Overall, these active occipital cortical contacts yielded a total of 211 070 low gamma, 398 571 high gamma, and 534 595 epsilon GA detections (average detection rates: 1.1 Hz, 1.6 Hz, and 2.0 Hz, respectively) that were analysed in this study. Individual GA were detected as discrete bursts of power in the frequency-time space as shown in humans and non-human primates (Kucewicz et al., 2014; Lundqvist et al., 2016). Based on previously published methodology (Canolty et al., 2006; Matsumoto et al., 2013; Kucewicz et al., 2014) we constructed frequency-time plots for every data epoch by band-pass filtering the iEEG signal in narrow frequency bands and calculating the normalized Hilbert spectral amplitude (Kucewicz et al., 2014, Fig. 1). These plots were then used to estimate the frequency span of each GA detection (Fig. 2 and Supplementary Fig. 1) as well as other properties.

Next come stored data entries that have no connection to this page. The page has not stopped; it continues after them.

-- ==== Sys2Proof/Machine/Accession.lean ====
section
/-! DEFINITION. Accession (09_accession.md R229 to R252): the staged set, every check in its order, the cost model and the bounds,
the joint digest. A check works on the state that a hand-over of the staged set would make. -/

namespace Sys2Proof.Machine

/-! ### The staged set -/

/-- A register's RWS fields from its staged word (R9, R231). -/
def State.adoptStaged (s : State) (a : Nat) : State :=
  match kindAt a with
  | none => s
  | some k => s.setReg a (k.fields.foldl (fun w f => if f.acc == .rws then setBits w f.bits (getBits (s.stagedWord a) f.bits) else w) (s.reg a))

/-- Collection registers whose live or staged word is not the reset word. -/
def State.stagedKeys (s : State) : List Nat := ((s.shadow.map Prod.fst ++ s.regs.map Prod.fst).eraseDups).filter isCollection

/-- STAGECNT pairs of the staging list (R232). -/
def State.stagePairs (s : State) : List (Nat × Word) :=
  (List.range (min 1024 (s.fld Reg.ACC_STAGECNT Fld.ACC_STAGECNT_COUNT))).map fun i =>
    (s.num (Reg.ACC_STAGE (2 * i)), s.reg (Reg.ACC_STAGE (2 * i + 1)))

/-- A listed register takes its value as a whole (R232). -/
def State.takePair (s : State) (p : Nat × Word) : State :=
  match kindAt p.1 with
  | none => s
  | some k => s.setReg p.1 (k.fields.foldl (fun w f => if f.acc.settable then setBits w f.bits (getBits (hiValue p.1 p.2) f.bits) else w) (s.reg p.1))

/-- Change the live bank of every folio, the catalogue and the profile tables (R236, R315). -/
def State.flipBanks (s : State) : State :=
  let s := (List.range 16).foldl (fun (s : State) e =>
    s.setFld (Reg.FOLIO_STATUS e) Fld.FOLIO_STATUS_BANK (1 - s.folioBank e)) s
  (s.setFld Reg.CAT_TCTL Fld.CAT_TCTL_BANK (1 - s.catBank)).setFld Reg.PROF_TCTL Fld.PROF_TCTL_BANK (1 - s.profBank)

/-- The lag that the camera folios in force need (R189). -/
def State.ownLag (s : State) : Nat :=
  (((List.range 12).filter s.engineRuns).map fun e => s.geom e Fld.FOLIO_GEOM_LAGF).foldl max 0

/-- Set L_c in every engine; a reading pipeline uses its own LAGF (R189). -/
def State.setLags (s : State) (lag : Nat) : State :=
  (List.range 16).foldl (fun (s : State) e =>
    s.setFld (Reg.FOLIO_STATUS e) Fld.FOLIO_STATUS_LAG (if e < 12 then lag else s.geom e Fld.FOLIO_GEOM_LAGF)) s

/-- RP_HALO of the reading pipelines (R327). -/
def State.setReplayHalos (s : State) : State :=
  (List.range 4).foldl (fun (s : State) r => s.setNum (Reg.RP_HALO r) (s.geom (12 + r) Fld.FOLIO_GEOM_REACH)) s

/-- HALO: the largest window half-width of the camera pipelines' folios (R158, R194). -/
def State.setHalo (s : State) : State :=
  s.setFld Reg.STITCH_CTRL Fld.STITCH_CTRL_HALO
    ((((List.range 12).filter s.engineRuns).map fun e => s.geom e Fld.FOLIO_GEOM_REACH).foldl max 0)

/-- The live L_c, 0 while no collection is live. -/
def State.liveLag (s : State) : Nat := if s.live then s.lag 0 else 0

/-- The state that a hand-over of the staged set would make of the registers and banks (R231, R236); L_c as R198 says, where a start
from Poised lets it fall. -/
def State.wouldBe (s : State) (start : Bool) : State :=
  let w := s.stagedKeys.foldl State.adoptStaged s
  let w := s.stagePairs.foldl State.takePair w
  let w := w.flipBanks
  (w.setLags (if start then w.ownLag else max w.ownLag s.liveLag)).setHalo.setReplayHalos

/-! ### Checks -/

/-- ACC_DETAIL0 and ACC_DETAIL1 of a check that fails; none where the spec states no value (a free value). -/
abbrev Detail := Option Nat × Option Nat

/-- A check without detail. -/
def plain (bad : Bool) : Option Detail := if bad then some (some 0, some 0) else none

/-- The first unit that fails, in ascending order, with a second detail. -/
def units (l : List Nat) (bad : Nat → Bool) (d : Nat → Nat) : Option Detail := (l.find? bad).map fun n => (some n, some (d n))

/-- The least detail of some findings. -/
def leastDetail (l : List (Option Nat)) : Option Detail :=
  match l.filterMap id with
  | [] => none
  | x :: r => some (some (r.foldl min x), some 0)

/-- Bound cameras (R230). -/
def State.bound (s : State) : List Nat := (List.range 12).filter s.camBound

/-- Does R78's consistency with HELLO bear on a port: it is bound, and a HELLO has been received (log 50)? -/
def State.helloKnown (s : State) (n : Nat) : Bool := s.camBound n && decide (s.num (Reg.CAM_CAPS0 n) ≠ 0)

/-- The field offset of the first CAM field that is refused (R44, R92, R78). DEDUCED, log 50. -/
def State.portFault (s : State) (n : Nat) : Option Nat :=
  let fmt := s.fld (Reg.CAM_CTRL n) Fld.CAM_CTRL_FMT
  let w := s.fld (Reg.CAM_WIDTH n) Fld.CAM_WIDTH_W
  let caps := Reg.CAM_CAPS0 n
  let bad0 := decide (4 < fmt ∨ s.fld (Reg.CAM_CTRL n) Fld.CAM_CTRL_LANES = 3)
    || (s.helloKnown n && (!bit (s.fld caps Fld.CAM_CAPS0_RATES) (s.fld (Reg.CAM_CTRL n) Fld.CAM_CTRL_RATE)
      || decide (s.fld caps Fld.CAM_CAPS0_MAXLANES < s.lanes n) || !bit (s.fld caps Fld.CAM_CAPS0_FMTS) fmt))
  let bad4 := decide (w = 0 ∨ 32768 < w) || (s.helloKnown n && decide (s.fld caps Fld.CAM_CAPS0_MAXNPIX + 1 < w))
  if bad0 then some 0 else if bad4 then some 4 else none

/-- Ports and seam links that should have been READY when the collection was committed and were not (R230). -/
def State.notReady (s : State) (m : Nat) : Bool :=
  (if m < 12 then s.camBound m else s.flag (Reg.CAM_CTRL m) Fld.CAM_CTRL_EN) && !s.acc.ready.contains m

/-- Is the scale outside R38? -/
def State.scaleBad (s : State) : Bool :=
  let n := s.num Reg.POS_SCALE_NUM
  let d := s.num Reg.POS_SCALE_DEN
  decide (d = 0 ∨ n < 1000 * d ∨ 100000000 * d < n)

/-- Cameras with EN = 1. -/
def State.enabledCams (s : State) : List Nat := (List.range 12).filter s.trgEnabled

/-- Is an input's setting refused (R96, R102, R118)? Number 6 and 7 stand for POS_CTRL.SRC. -/
def State.inputBad (s : State) (k : Nat) : Bool :=
  if 6 ≤ k then decide (s.fld Reg.POS_CTRL Fld.POS_CTRL_SRC = k)
  else
    let c := Reg.SPOS_CFG (k - 4)
    decide (s.fld (Reg.IN_CFG k) Fld.IN_CFG_IDXPOL = 3) || (decide (4 ≤ k) &&
      (decide (s.fld c Fld.SPOS_CFG_LEN < 8 ∨ 48 < s.fld c Fld.SPOS_CFG_LEN)
        || decide (s.fld c Fld.SPOS_CFG_LEN ≠ s.fld c Fld.SPOS_CFG_ERR_EN + s.fld c Fld.SPOS_CFG_POSBITS + checkWidth (s.fld c Fld.SPOS_CFG_CRC))))

/-- Is an output's setting refused (R113, R114)? -/
def State.outputBad (s : State) (k : Nat) : Bool :=
  let m := s.fld (Reg.TRIG_CFG k) Fld.TRIG_CFG_MODE
  decide (m = 3) || decide (12 ≤ s.fld (Reg.TRIG_CFG k) Fld.TRIG_CFG_CAM)
    || (decide (m = 1) && decide (1000000000 < 2 * s.trigWidth k * s.fld Reg.ACC_LRMAX Fld.ACC_LRMAX_LRMAX))

/-- MEMBERS of the collection. -/
def State.members (s : State) : Nat := s.fld Reg.ACC_CHAIN Fld.ACC_CHAIN_MEMBERS
/-- INDEX of the collection. -/
def State.memberIndex (s : State) : Nat := s.fld Reg.ACC_CHAIN Fld.ACC_CHAIN_INDEX

/-- The greatest CAMOFS of the bound cameras. -/
def State.greatestOffset (s : State) : Option Int :=
  match s.bound.map s.offsetOf with
  | [] => none
  | x :: r => some (r.foldl max x)

/-- Is STITCH_REFOFS refused (R148)? In a chain another member may hold the greatest offset. -/
def State.refofsBad (s : State) : Bool :=
  match s.greatestOffset with
  | none => false
  | some g => if s.members ≤ 1 then decide (s.offsetOf 12 ≠ g) else decide (s.offsetOf 12 < g)

/-- The first pipeline at which the territories break R157; none of them, with a WS out of range, has no number of its own. -/
def State.territoryFault (s : State) : Option Detail :=
  if s.ws = 0 ∨ 393216 < s.ws then some (none, some 0)
  else
    let step (w : Nat × Option Nat) (p : Nat) : Nat × Option Nat :=
      let n := s.num (Reg.TERR_LEN p)
      if w.2.isSome ∨ n = 0 then w
      else if 32768 < n ∨ s.num (Reg.TERR_START p) ≠ w.1 ∨ s.ws < w.1 + n then (w.1, some p) else (w.1 + n, none)
    let (cur, bad) := (List.range 12).foldl step (0, none)
    match bad with
    | some p => some (some p, some 0)
    | none => if cur = s.ws then none else some (none, some 0)

/-- Is the export of a side refused: XSTART + XLEN above W(XCAM)? -/
def State.exportBad (s : State) (side : Nat) : Bool :=
  let m := side - 12
  let cam := s.fld (Reg.SEAM_XCFG m) Fld.SEAM_XCFG_XCAM
  decide ((if cam < 12 then s.fld (Reg.CAM_WIDTH cam) Fld.CAM_WIDTH_W else 0)
    < s.fld (Reg.SEAM_XSTART m) Fld.SEAM_XSTART_XSTART + s.fld (Reg.SEAM_XCFG m) Fld.SEAM_XCFG_XLEN)

/-- Is the chain's shape refused (R252)? -/
def State.shapeBad (s : State) : Bool :=
  let m := s.members
  let i := s.memberIndex
  decide (m = 0 ∨ 16 < m ∨ m ≤ i) || (s.flag (Reg.CAM_CTRL 12) Fld.CAM_CTRL_EN != decide (i ≠ 0))
    || (s.flag (Reg.CAM_CTRL 13) Fld.CAM_CTRL_EN != decide (i + 1 ≠ m))

/-- Pipelines that run a folio (R201 EN), whose folios are checked. -/
def State.folios (s : State) : List Nat := (List.range 16).filter fun e => s.flag (Reg.FOLIO_GEOM e) Fld.FOLIO_GEOM_EN

/-- The first pipeline and bundle with a finding (R243). -/
def State.bundleFault (s : State) (bad : Nat → Nat → Bool) : Option Detail :=
  s.folios.findSome? fun e => ((List.range (s.bundleCount e)).find? (bad e)).map fun n => (some e, some n)

/-- The section findings (R175, R176, R201): a bundle of a folio, or the FOLIO_LEN values of any pipeline. -/
def State.sectionFault (s : State) : Option Detail :=
  (List.range 16).findSome? fun e =>
    let (p, b, x) := s.sectionLengths e
    if b = 0 ∨ 2048 < p + b + x then some (some e, some 0xFFFFFFFF)
    else if !s.folios.contains e then none
    else match (List.range (s.bundleCount e)).find? fun n => !s.inBody e n && s.bodyOnly e n with
    | some n => some (some e, some n)
    | none => none

/-- The first folio whose reach is above 7 or not the declared one (R194); an unbounded reach has no number. -/
def State.reachFault (s : State) : Option Detail :=
  s.folios.findSome? fun e =>
    let r := s.folioReach e
    if 7 < r ∨ r ≠ s.geom e Fld.FOLIO_GEOM_REACH then some (some e, if r = 255 then none else some r) else none

/-- Is a pipeline's FOLIO_GEOM refused (R172, R201)? -/
def State.geomBad (s : State) (e : Nat) : Bool :=
  let en := s.flag (Reg.FOLIO_GEOM e) Fld.FOLIO_GEOM_EN
  decide (4 < s.geom e Fld.FOLIO_GEOM_MASKBITS ∨ 4 < s.geom e Fld.FOLIO_GEOM_TAPS)
    || (decide (e < 12) && decide (s.num (Reg.TERR_LEN e) ≠ 0) && !en)

/-- The field offsets of the segmentation checks. -/
def State.segmentFaults (s : State) : List (Option Nat) :=
  let burst := s.fld Reg.CARD_LIMITS Fld.CARD_LIMITS_BURST
  [if s.fld Reg.SEG_CONTN Fld.SEG_CONTN_N < 256 then some 4 else none, if burst = 0 ∨ 32 < burst then some 4 else none,
   if 6291456 < s.fld Reg.SEG_COLBASE Fld.SEG_COLBASE_V + s.ws then some 8 else none]

/-- Is a catalogue rule refused (R285)? -/
def State.ruleBad (s : State) (r : Nat) : Bool :=
  let w (i : Nat) : Nat := s.catWord s.catBank (32 * r + i)
  decide (64 ≤ w 0) || ((List.range 7).any fun i => decide (w (25 + i) ≠ 0)) || (List.range 8).any fun t =>
    let sel := w (1 + 3 * t)
    decide (64 ≤ sel) || decide (20 ≤ sel % 32) || decide (w (3 + 3 * t) < w (2 + 3 * t))

/-- The catalogue finding (R285). -/
def State.catalogueFault (s : State) : Option Detail :=
  match (List.range 256).find? s.ruleBad with
  | some r => some (some r, some 0)
  | none => if 256 < s.fld Reg.CARD_LIMITS Fld.CARD_LIMITS_NRULES then some (none, some 0) else none

/-! ### Rates, sizes and demands -/

/-- ACC_LRMAX. -/
def State.lrmax (s : State) : Nat := s.fld Reg.ACC_LRMAX Fld.ACC_LRMAX_LRMAX

/-- Divide, rounding up. -/
def ceilDiv (a b : Nat) : Nat := (a + b - 1) / b

/-- The IP MTU of a port (R370). -/
def State.mtu (s : State) (port : Nat) : Nat := if s.flag (Reg.HOST_CTRL port) Fld.HOST_CTRL_JUMBO then 8000 else 1500

/-- Sub-ports of a mode (R368). -/
def subports (mode : Nat) : Nat := if mode = 0 then 1 else if mode = 1 then 2 else 4

/-- Mb/s of a sub-port in a mode (R368). -/
def subportRate (mode : Nat) : Nat := if mode = 0 then 400000 else if mode = 1 then 200000 else 100000

/-- MODE of a port. -/
def State.portMode (s : State) (port : Nat) : Nat := s.fld (Reg.HOST_CTRL port) Fld.HOST_CTRL_MODE

/-- Wire bytes of a record of `x` bytes at an MTU (R400). -/
def recordWire (mtu x : Nat) : Nat := x + ceilDiv x (mtu - 84) * 126

/-- The MTU that a stream's records meet: the smaller of both where it is split. -/
def State.streamMtu (s : State) (i : Nat) : Nat :=
  let p := s.fld (Reg.ACC_STREAM i) Fld.ACC_STREAM_PORT
  if p = 0 then s.mtu 0 else if p = 1 then s.mtu 1 else if p = 2 then min (s.mtu 0) (s.mtu 1)
  else s.mtu (s.fld (Reg.STR_CFG i) Fld.STR_CFG_BEPORT)

/-- The rate reserved for a stream, in Mb/s. -/
def State.streamRate (s : State) (i : Nat) : Nat :=
  if s.fld (Reg.ACC_STREAM i) Fld.ACC_STREAM_PORT = 3 then 0 else 100 * s.fld (Reg.ACC_STREAM i) Fld.ACC_STREAM_RATE

/-- Bytes of a crop of a class (R287). -/
def State.cropBytes (s : State) (c : Nat) : Nat :=
  let r := Reg.CARD_ROUTE c
  ceilDiv (64 * s.fld r Fld.CARD_ROUTE_CW8 * s.fld r Fld.CARD_ROUTE_CH8 * s.stacksBits) 8 + 64

/-- The classes with CROP = 1 that meet a condition. -/
def State.cropClasses (s : State) (p : Nat → Bool) : List Nat :=
  (List.range 64).filter fun c => s.flag (Reg.CARD_ROUTE c) Fld.CARD_ROUTE_CROP && p c

/-- The largest crop of a circulation queue (R287), 0 without crops. -/
def State.largestCrop (s : State) (q : Nat) : Nat :=
  ((s.cropClasses fun c => decide (s.fld (Reg.CARD_ROUTE c) Fld.CARD_ROUTE_QUEUE = q)).map s.cropBytes).foldl max 0

/-- The largest crop on the crop stream. -/
def State.largestStreamCrop (s : State) : Nat :=
  ((s.cropClasses fun c => s.flag (Reg.CARD_ROUTE c) Fld.CARD_ROUTE_CROPSTREAM).map s.cropBytes).foldl max 0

GA detections were classified into narrowband or broadband categories based on their frequency span values independently for every electrode. Classification of GA events into narrow or broad frequency span was remarkably consistent, separating regular narrowband events from broadband events (Fig. 3). For any of the studied electrode contacts, narrowband events comprised on average 83% of low gamma, 78% of high gamma, and 74% of epsilon detections, leaving 17%, 22% and 26% broadband GA events, respectively. The distribution of the narrowband frequency spans showed a central peak with a frequency span between 10–20 Hz (Fig. 3), which was consistent across all electrode channels and subjects (Supplementary Fig. 2). The distribution of the frequency span values of the broadband events was more varied and skewed with a long tail extending toward high frequency span values (Fig. 3).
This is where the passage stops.